Richard se burló. "¿Esperas que crea que el viejo le dejó todo a un niño que se escapó?"
Alex sintió la punzada de la culpa. «No huí. Me fui porque no podía ver a esta familia ahogarse. Después de que papá murió, todo se vino abajo. El abuelo lo entendió».
Los ojos de Helen brillaron. "¿Por qué no llamaste?"
—Porque me daba vergüenza —susurró Alex—. Pensé que desaparecer lo haría más fácil.
Richard dio un paso al frente. «Con papeles o sin ellos, esta casa es nuestra ahora».
—No —dijo Alex—. Habla de eso con mi abogado; ya está de camino.
Un coche se detuvo. Un hombre alto, vestido de gris, con maletín en mano, se acercó. «Señor Morgan», asintió.
Richard palideció. "¿Trajiste un abogado?"

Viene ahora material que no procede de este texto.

-- ==== Sys2Proof/Tests/Slice0.lean ====
section
/-! SUPPORT. Tests: well-formedness checks refuse, written words decode, the spec's vectors (95_test_vectors.md),
and for each statement with hypotheses a state and operands that meet them all. -/

namespace Sys2Proof.Tests

open Sys2Proof.Machine

/-! ## Small states -/

/-- The parameter values of 95_test_vectors.md: `SEQ_RESET = 1`, `Ignore`, `Overwrite`, `unbounded`. -/
def parity : Params :=
  { seqResetPred := 0, checkPolicy := .ignore, submitPolicy := .overwrite, evqDepthPred := none }

/-- Those values with `CHECK_POLICY = Drop`. -/
def dropping : Params := { parity with checkPolicy := .drop }

/-- Those values with `SUBMIT_POLICY = RejectBusy`. -/
def rejecting : Params := { parity with submitPolicy := .rejectBusy }

/-- Those values with `EVQ_DEPTH = 1`. -/
def depthOne : Params := { parity with evqDepthPred := some 0 }

/-- The reset state of the vectors. -/
def s0 : State := State.resetWith parity

/-- The reset state with a pending transaction. -/
def pending (code : Byte) (payload : Bytes) (expected : Option Byte) (st : Lifecycle) (retries : Nat) : State :=
  { s0 with
    pend := some { code := code, payload := payload, expected := expected, st := st, retries := retries } }

/-- The reset state with a partly received frame. -/
def reading (buf : Bytes) : State := { s0 with rxbuf := buf }

def pollFrame : Bytes := [0xFA, 0xFB, 0x41, 0x00, 0x40]

def dispenseStatus : Bytes := [0xFA, 0xFB, 0x04, 0x02, 0x01, 0x02, 0x04]

def moneyFrame : Bytes := [0xFA, 0xFB, 0x21, 0x02, 0x07, 0x05, 0x20]

def badPoll : Bytes := [0xFA, 0xFB, 0x41, 0x00, 0x41]

/-- The transaction of V-RT-3 and P1, in a given state. -/
def dispense (st : Lifecycle) (retries : Nat) : State := pending 0x03 [0x00, 0x0A] (some 0x04) st retries

/-! ## Well-formedness: one ill-formed term for each check -/

theorem test_wf_frameStd_length : (Instr.frameStd 0xFA 0xFB 0x53 0x02 0x01 [] 0x51).wf = false := by decide

theorem test_wf_frameStd_zero : (Instr.frameStd 0xFA 0xFB 0x53 0x00 0x01 [] 0x52).wf = false := by decide

theorem test_wf_poll_incomplete : (Instr.poll [0xFA, 0xFB, 0x41, 0x01, 0x40]).wf = false := by decide

theorem test_wf_poll_class : (Instr.poll ackFrame).wf = false := by decide

theorem test_wf_ack_incomplete : (Instr.ack [0xFA, 0xFB, 0x42, 0x00]).wf = false := by decide

theorem test_wf_ack_class : (Instr.ack pollFrame).wf = false := by decide

theorem test_wf_dataMatched_class : (Instr.dataMatched pollFrame).wf = false := by decide

theorem test_wf_dataMatched_incomplete : (Instr.dataMatched [0xFA, 0xFB, 0x04]).wf = false := by decide

theorem test_wf_dataUnmatched_class : (Instr.dataUnmatched ackFrame).wf = false := by decide

theorem test_wf_dataUnmatched_incomplete : (Instr.dataUnmatched []).wf = false := by decide

theorem test_wf_txCmd_ackCode : (Instr.txCmd 0x42 1 []).wf = false := by decide

theorem test_wf_txCmd_seqZero : (Instr.txCmd 0x53 0 []).wf = false := by decide

theorem test_wf_txCmd_payload : (Instr.txCmd 0x53 1 (List.replicate 255 0)).wf = false := by decide +kernel

theorem test_wf_submit_plen : (Instr.submit 0x03 false 0 2 [0x00]).wf = false := by decide

/-! ## Decoding: words written out from R51, R59, R65 and R66, after the model's port byte -/

theorem test_decode_rxByte : decode [0x00, 0b11111010] = .ok (.rxByte 0xFA) := rfl

theorem test_decode_frameStd :
    decode [0x03, 0xFA, 0xFB, 0x04, 0x03, 0x03, 0x01, 0x02, 0x06] =
      .ok (.frameStd 0xFA 0xFB 0x04 0x03 0x03 [0x01, 0x02] 0x06) := rfl

theorem test_decode_frameShort :
    decode [0x03, 0x00, 0x00, 0x00, 0x00, 0x00] = .ok (.frameShort 0x00 0x00 0x00 0x00) := rfl

theorem test_decode_poll : decode [0x04, 0xFA, 0xFB, 0x41, 0x00, 0x40] = .ok (.poll pollFrame) := rfl

theorem test_decode_ack : decode [0x04, 0xFA, 0xFB, 0x42, 0x00, 0x43] = .ok (.ack ackFrame) := rfl

theorem test_decode_dataMatched :
    decode [0x05, 0xFA, 0xFB, 0x04, 0x02, 0x01, 0x02, 0x04] = .ok (.dataMatched dispenseStatus) := rfl

theorem test_decode_dataUnmatched :
    decode [0x06, 0xFA, 0xFB, 0x21, 0x02, 0x07, 0x05, 0x20] = .ok (.dataUnmatched moneyFrame) := rfl

theorem test_decode_txAck :
    decode [0x07, 0b11111010, 0b11111011, 0b01000010, 0b00000000, 0b01000011] = .ok .txAck := rfl

theorem test_decode_txCmd :
    decode [0x07, 0xFA, 0xFB, 0x12, 0x04, 0x01, 0x0A, 0x00, 0x64, 0x78] =
      .ok (.txCmd 0x12 0x01 [0x0A, 0x00, 0x64]) := rfl

theorem test_decode_submit :
    decode [0x02, 0b000, 0x03, 0x01, 0x04, 0x02, 0x00, 0x0A] =
      .ok (.submit 0x03 true 0x04 0x02 [0x00, 0x0A]) := rfl

theorem test_decode_takeResult : decode [0x02, 0b001] = .ok .takeResult := rfl

theorem test_decode_status : decode [0x02, 0b010] = .ok .status := rfl

theorem test_decode_drain : decode [0x02, 0b011] = .ok .drain := rfl

theorem test_decode_reservedOp : decode [0x02, 0b101, 0x77] = .ok (.reservedOp 0b01 [0x77]) := rfl

theorem test_decode_reset : decode [0x01, 0b1] = .ok .reset := rfl

theorem test_decode_rejects :
    decode [] = .error .emptyRecord ∧ decode [0x08] = .error .unknownPort ∧
    decode [0x00] = .error .notOneByte ∧ decode [0x01] = .error .badResetRecord ∧
    decode [0x01, 0x00] = .error .resetNotAsserted ∧ decode [0x02] = .error .noSelector ∧
    decode [0x02, 0x08] = .error .selectorTooWide ∧ decode [0x02, 0x00, 0x03] = .error .shortSubmit ∧
    decode [0x02, 0x00, 0x03, 0x02, 0x00, 0x00] = .error .badExpValid ∧
    decode [0x02, 0x00, 0x03, 0x00, 0x00, 0x01] = .error .badPlen ∧
    decode [0x02, 0x01, 0x00] = .error .unexpectedOperands ∧
    decode [0x03, 0xFA, 0xFB, 0x53, 0x01, 0x01] = .error .notAFrame ∧
    decode (0x04 :: moneyFrame) = .error .wrongClass ∧
    decode [0x07, 0xFA, 0xFB, 0x53, 0x01, 0x01, 0x53] = .error .notAnEncodedFrame :=
  ⟨rfl, rfl, rfl, rfl, rfl, rfl, rfl, rfl, rfl, rfl, rfl, rfl, rfl, rfl⟩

—Sí. Me atacaste nada más llegar.
Daniel Webster, abogado, inspeccionó con calma. «Señor Richardson, forzar la entrada en la propiedad del fallecido, estando presente el heredero legal, es un delito. Comprenda la gravedad».
La confianza de Richard flaqueó. «No robé. Solo papeles y trastos».